Neighborhood activists worried about short-term vacation rentals in the city of San Diego seem to be coming to terms with something: They don’t have the votes on the City Council to ban homeowners from renting out their whole houses or condos to visitors.
Tom Coat was a board member of Save San Diego Neighborhoods, whose supporters are expected to pack Golden Hall Tuesday to push for enforcement of a ban.
Coat said it became obvious that even if the City Council agreed that the law, as it stood, prohibited short-term rentals, neither Council members nor the mayor wanted it enforced.
“Which to me is very sad. But that’s the reality,” Coat said. But in September, Councilmen Chris Ward, David Alvarez, Mark Kersey and Scott Sherman released their proposal to create a permitting and enforcement structure. The most obvious fact in it is that a homeowner could rent his or her whole home to visitors all year, with a permit.
The proposal from Ward and colleagues would allow investors to hold three permits each.
To Coat, that “means the end of neighborhoods as we know them,” he said on our podcast Friday. “I tried, as president of Save San Diego Neighborhoods, to persuade them to come to a situation where we would deal with the political reality as it is rather than holding out for the best solution”
So he is supporting a separate proposal from Councilwoman Barbara Bry.
If she got her way, only the primary resident of a property would be allowed to get a permit to rent it to visitors – and even then, could only rent it out for up to 90 days total per year. This is the summer-in-Europe plan.
Save San Diego Neighborhoods does not support Bry’s plan. Coat and the group parted ways.
Sue Hopkins helps provide data and talking points for the groups opposing short-term vacation rentals. Her experience as a Clairemont resident living next door to a vacation rental made her active. She and many of her counterparts see some of the same writing on the wall Coat does, but they don’t want Bry’s proposal.
After years of wanting action, it appears they would be greatly relieved if the City Council would punt this issue once again. They’re retreating to the position that we do not know enough about what is happening with vacation rentals to make the right decision.
“Why are we making a change when we don’t have a full data set?” Hopkins said. “Why has the City Council not spent any time or energy? I mean, at best, it’s overwork or laziness. At worst, it’s willful ignorance of the facts.”
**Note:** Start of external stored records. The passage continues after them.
@[simp] theorem State.send_reg (o : Out) (a : Nat) : (s.send o).reg a = s.reg a := rfl
@[simp] theorem State.send_fld (o : Out) (f : Fld) : (s.send o).fld f = s.fld f := rfl
@[simp] theorem State.send_ram (o : Out) (a : Nat) : (s.send o).ram a = s.ram a := rfl
@[simp] theorem State.draw_reg (a : Nat) : (s.draw).2.reg a = s.reg a := rfl
@[simp] theorem State.draw_fld (f : Fld) : (s.draw).2.fld f = s.fld f := rfl
@[simp] theorem State.draw_ram (a : Nat) : (s.draw).2.ram a = s.ram a := rfl
@[simp] theorem State.ramStore_reg (b : Nat) (bs : List Byte) (a : Nat) : (s.ramStore b bs).reg a = s.reg a := rfl
@[simp] theorem State.ramStore_fld (b : Nat) (bs : List Byte) (f : Fld) : (s.ramStore b bs).fld f = s.fld f := rfl
@[simp] theorem State.ramClear_reg (lo hi : Nat) (a : Nat) : (s.ramClear lo hi).reg a = s.reg a := rfl
@[simp] theorem State.ramClear_fld (lo hi : Nat) (f : Fld) : (s.ramClear lo hi).fld f = s.fld f := rfl
@[simp] theorem State.event_reg (page sub code sev : Nat) (data : List Byte) (a : Nat) : (s.event page sub code sev data).reg a = s.reg a := rfl
@[simp] theorem State.event_fld (page sub code sev : Nat) (data : List Byte) (f : Fld) : (s.event page sub code sev data).fld f = s.fld f := rfl
@[simp] theorem State.event_ram (page sub code sev : Nat) (data : List Byte) (a : Nat) : (s.event page sub code sev data).ram a = s.ram a := rfl
@[simp] theorem State.setEngine_reg (n : Nat) (e : EngineState) (a : Nat) : (s.setEngine n e).reg a = s.reg a := rfl
@[simp] theorem State.setEngine_fld (n : Nat) (e : EngineState) (f : Fld) : (s.setEngine n e).fld f = s.fld f := rfl
@[simp] theorem State.setEngine_ram (n : Nat) (e : EngineState) (a : Nat) : (s.setEngine n e).ram a = s.ram a := rfl
@[simp] theorem State.setRing_reg (k : Nat) (r : Ring) (a : Nat) : (s.setRing k r).reg a = s.reg a := rfl
@[simp] theorem State.setRing_fld (k : Nat) (r : Ring) (f : Fld) : (s.setRing k r).fld f = s.fld f := rfl
@[simp] theorem State.setRing_ram (k : Nat) (r : Ring) (a : Nat) : (s.setRing k r).ram a = s.ram a := rfl
@[simp] theorem State.setLane_reg (n : Nat) (l : LaneSt) (a : Nat) : (s.setLane n l).reg a = s.reg a := rfl
@[simp] theorem State.setLane_fld (n : Nat) (l : LaneSt) (f : Fld) : (s.setLane n l).fld f = s.fld f := rfl
@[simp] theorem State.setLane_ram (n : Nat) (l : LaneSt) (a : Nat) : (s.setLane n l).ram a = s.ram a := rfl
@[simp] theorem State.setPort_reg (x : Nat) (p : Port) (a : Nat) : (s.setPort x p).reg a = s.reg a := rfl
@[simp] theorem State.setPort_fld (x : Nat) (p : Port) (f : Fld) : (s.setPort x p).fld f = s.fld f := rfl
@[simp] theorem State.setPort_ram (x : Nat) (p : Port) (a : Nat) : (s.setPort x p).ram a = s.ram a := rfl
@[simp] theorem State.setBoot_reg (x : Boot) (a : Nat) : (s.setBoot x).reg a = s.reg a := rfl
@[simp] theorem State.setBoot_fld (x : Boot) (f : Fld) : (s.setBoot x).fld f = s.fld f := rfl
@[simp] theorem State.setBoot_ram (x : Boot) (a : Nat) : (s.setBoot x).ram a = s.ram a := rfl
@[simp] theorem State.setDtm_reg (x : Datum) (a : Nat) : (s.setDtm x).reg a = s.reg a := rfl
@[simp] theorem State.setDtm_fld (x : Datum) (f : Fld) : (s.setDtm x).fld f = s.fld f := rfl
@[simp] theorem State.setDtm_ram (x : Datum) (a : Nat) : (s.setDtm x).ram a = s.ram a := rfl
@[simp] theorem State.setMgm_reg (x : Margin) (a : Nat) : (s.setMgm x).reg a = s.reg a := rfl
@[simp] theorem State.setMgm_fld (x : Margin) (f : Fld) : (s.setMgm x).fld f = s.fld f := rfl
@[simp] theorem State.setMgm_ram (x : Margin) (a : Nat) : (s.setMgm x).ram a = s.ram a := rfl
@[simp] theorem State.setRed_reg (x : Red) (a : Nat) : (s.setRed x).reg a = s.reg a := rfl
@[simp] theorem State.setRed_fld (x : Red) (f : Fld) : (s.setRed x).fld f = s.fld f := rfl
@[simp] theorem State.setRed_ram (x : Red) (a : Nat) : (s.setRed x).ram a = s.ram a := rfl
@[simp] theorem State.setPow_reg (x : Power) (a : Nat) : (s.setPow x).reg a = s.reg a := rfl
@[simp] theorem State.setPow_fld (x : Power) (f : Fld) : (s.setPow x).fld f = s.fld f := rfl
@[simp] theorem State.setPow_ram (x : Power) (a : Nat) : (s.setPow x).ram a = s.ram a := rfl
@[simp] theorem State.setInd_reg (x : Ind) (a : Nat) : (s.setInd x).reg a = s.reg a := rfl
@[simp] theorem State.setInd_fld (x : Ind) (f : Fld) : (s.setInd x).fld f = s.fld f := rfl
@[simp] theorem State.setInd_ram (x : Ind) (a : Nat) : (s.setInd x).ram a = s.ram a := rfl
@[simp] theorem State.setQueue_reg (q : Nat) (x : Queue) (a : Nat) : (s.setQueue q x).reg a = s.reg a := rfl
@[simp] theorem State.setQueue_fld (q : Nat) (x : Queue) (f : Fld) : (s.setQueue q x).fld f = s.fld f := rfl
@[simp] theorem State.setQueue_ram (q : Nat) (x : Queue) (a : Nat) : (s.setQueue q x).ram a = s.ram a := rfl
@[simp] theorem State.setEgress_reg (e : Nat) (x : Egress) (a : Nat) : (s.setEgress e x).reg a = s.reg a := rfl
@[simp] theorem State.setEgress_fld (e : Nat) (x : Egress) (f : Fld) : (s.setEgress e x).fld f = s.fld f := rfl
@[simp] theorem State.setEgress_ram (e : Nat) (x : Egress) (a : Nat) : (s.setEgress e x).ram a = s.ram a := rfl
@[simp] theorem State.setGate_reg (x : Nat) (g : GateList) (a : Nat) : (s.setGate x g).reg a = s.reg a := rfl
@[simp] theorem State.setGate_fld (x : Nat) (g : GateList) (f : Fld) : (s.setGate x g).fld f = s.fld f := rfl
@[simp] theorem State.setGate_ram (x : Nat) (g : GateList) (a : Nat) : (s.setGate x g).ram a = s.ram a := rfl
@[simp] theorem State.putSlot_reg (n : Nat) (x : Slot) (a : Nat) : (s.putSlot n x).reg a = s.reg a := rfl
@[simp] theorem State.putSlot_fld (n : Nat) (x : Slot) (f : Fld) : (s.putSlot n x).fld f = s.fld f := rfl
@[simp] theorem State.putSlot_ram (n : Nat) (x : Slot) (a : Nat) : (s.putSlot n x).ram a = s.ram a := rfl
On the other side is a loose coalition of people who suddenly realized they could supplement their income renting out rooms or their second homes. And with them are old guard San Diego vacation rental managers who see Bry’s ordinance as an existential threat.
There’s Jonah Mechanic, whose company SeaBreeze Vacation Rentals manages more than a hundred properties. He helped form Share San Diego, a group trying to protect the industry, especially along the coast. He paints a vision of the city charging big fees to get vacation rental permits and using the money to hire off-duty police officers to write tickets with escalating fines per infraction before rental operators lose their permits.
Proper regulations would help the city collect hotel taxes. Right now, only Airbnb does that automatically for hosts.
“We’re trying to make sure we weed out the bad and really protect and reinforce the good,” Mechanic said. He maintains that, at least on the coast, most of his properties are owned by people who see them as second homes.
If they could not rent them out to visitors, they would not suddenly become part of the region’s housing supply, as vacation rental opponents contend. They’d just remain vacant while the owner is not there.
That’s the big debate coming to a climax Tuesday in a special meeting of the City Council. Will the Council permit and regulate vacation rentals, severely restrict them or somehow, once again, punt the decision, leaving a meaningless ban on the books?
Here are all the facts and reports we have gathered to help you observe and activate:
• Here’s our FAQ on how we got here.
• It’s not easy to figure out how many short-term vacation rentals there are in the city of San Diego. We worked with a group called Host Compliance and produced what we think is the best estimate yet. Interesting fact: Based on the Host Compliance analysis, only 22 percent of vacation rentals are used by visitors for more than 90 days of the year.
If Bry’s proposal passed, only a primary resident of a property could get a permit, and only for up to 90 days. If Host Compliance numbers are correct, this should accommodate 78 percent of owners who want to rent their properties to visitors. Bry has another major provision, however: Each person could only have one permit. That would be a major restriction on those who own multiple properties.
If Ward et al. get their way, each person could have up to three permits. They would have to have owned their properties for at least a year before applying for a permit if they did not live in them already. Each person would be limited to three permits. And there would be a three-night minimum stay on the coast. (Meaning less churn in the properties.)
• Here’s the city of San Diego’s staff memo explaining the decision the Council will confront, with a lot of helpful background. For one thing, there are 3,415 vacation rentals registered to pay the city’s tax on hotel rooms.
City staff estimates it would cost about $912 per permit (about $3.1 million) to administer the enforcement and permitting program that would hire 13 new city staff members including police officers to investigate vacation rentals. Complaints could lead to citations and eventual forfeiture of a permit.
• The California Coastal Commission has weighed in on the City Council’s coming decision. The agency, which protects access to the coast, has interpreted its mandate to include affordable lodging and has warned the city and others not to make restrictions too severe. The biggest point the commission made: It will oppose a 90-day cap on short-term vacation rentals, like the one included in Bry’s proposal.